» **Input records**:
-- ==== Sys2Proof/Machine/Control.lean ====
section
/-! DEFINITION. The meanings of the general-purpose arithmetic and CPU control group (49_io_and_cpu_control.md section 2).
In every one PC is already past the instruction (R440); the last number is its T-states (R1640). -/

namespace Sys2Proof.Machine

/-- `DAA` (R1421). -/
def execDaa (s : State) : Host.Outcome State Fault Refusal :=
  let r := daa8 s.regs.a s.flags.n s.flags.c s.flags.h
  .next (((s.setA r.res).setFlags r.flags).tick 4)

/-- `CPL` (R1422). -/
def execCpl (s : State) : Host.Outcome State Fault Refusal :=
  .next (((s.setA (s.regs.a ^^^ 0xFF)).setFlags { s.flags with h := true, n := true }).tick 4)

/-- `NEG` (R1423). -/
def execNeg (s : State) : Host.Outcome State Fault Refusal :=
  let r := sub8 0 s.regs.a false
  .next (((s.setA r.res).setFlags r.flags).tick 8)

/-- `CCF` (R1424). -/
def execCcf (s : State) : Host.Outcome State Fault Refusal :=
  .next ((s.setFlags { s.flags with h := s.flags.c, n := false, c := !s.flags.c }).tick 4)

/-- `SCF` (R1425). -/
def execScf (s : State) : Host.Outcome State Fault Refusal :=
  .next ((s.setFlags { s.flags with h := false, n := false, c := true }).tick 4)

/-- `NOP` (R1426). -/
def execNop (s : State) : Host.Outcome State Fault Refusal :=
  .next (s.tick 4)

/-- `HALT` (R1430). -/
def execHalt (s : State) : Host.Outcome State Fault Refusal :=
  .next (s.setHalt.tick 4)

/-- `DI` (R1431). -/
def execDi (s : State) : Host.Outcome State Fault Refusal :=
  .next ((s.setIff false false).tick 4)

/-- `EI` (R1432). -/
def execEi (s : State) : Host.Outcome State Fault Refusal :=
  .next ((s.setIff true true).tick 4)

/-- `IM 0` (R1433). -/
def execIm0 (s : State) : Host.Outcome State Fault Refusal :=
  .next ((s.setIM .im0).tick 8)

/-- `IM 1` (R1434). -/
def execIm1 (s : State) : Host.Outcome State Fault Refusal :=
  .next ((s.setIM .im1).tick 8)

/-- `IM 2` (R1435). -/
def execIm2 (s : State) : Host.Outcome State Fault Refusal :=
  .next ((s.setIM .im2).tick 8)

end Sys2Proof.Machine
end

» **Problem**: Search the entries for the line holding "((s.setIM .im2).tick 8)". Return that line and the ones after it through the last, exactly.

» **Response**:
  .next ((s.setIM .im2).tick 8)

end Sys2Proof.Machine
end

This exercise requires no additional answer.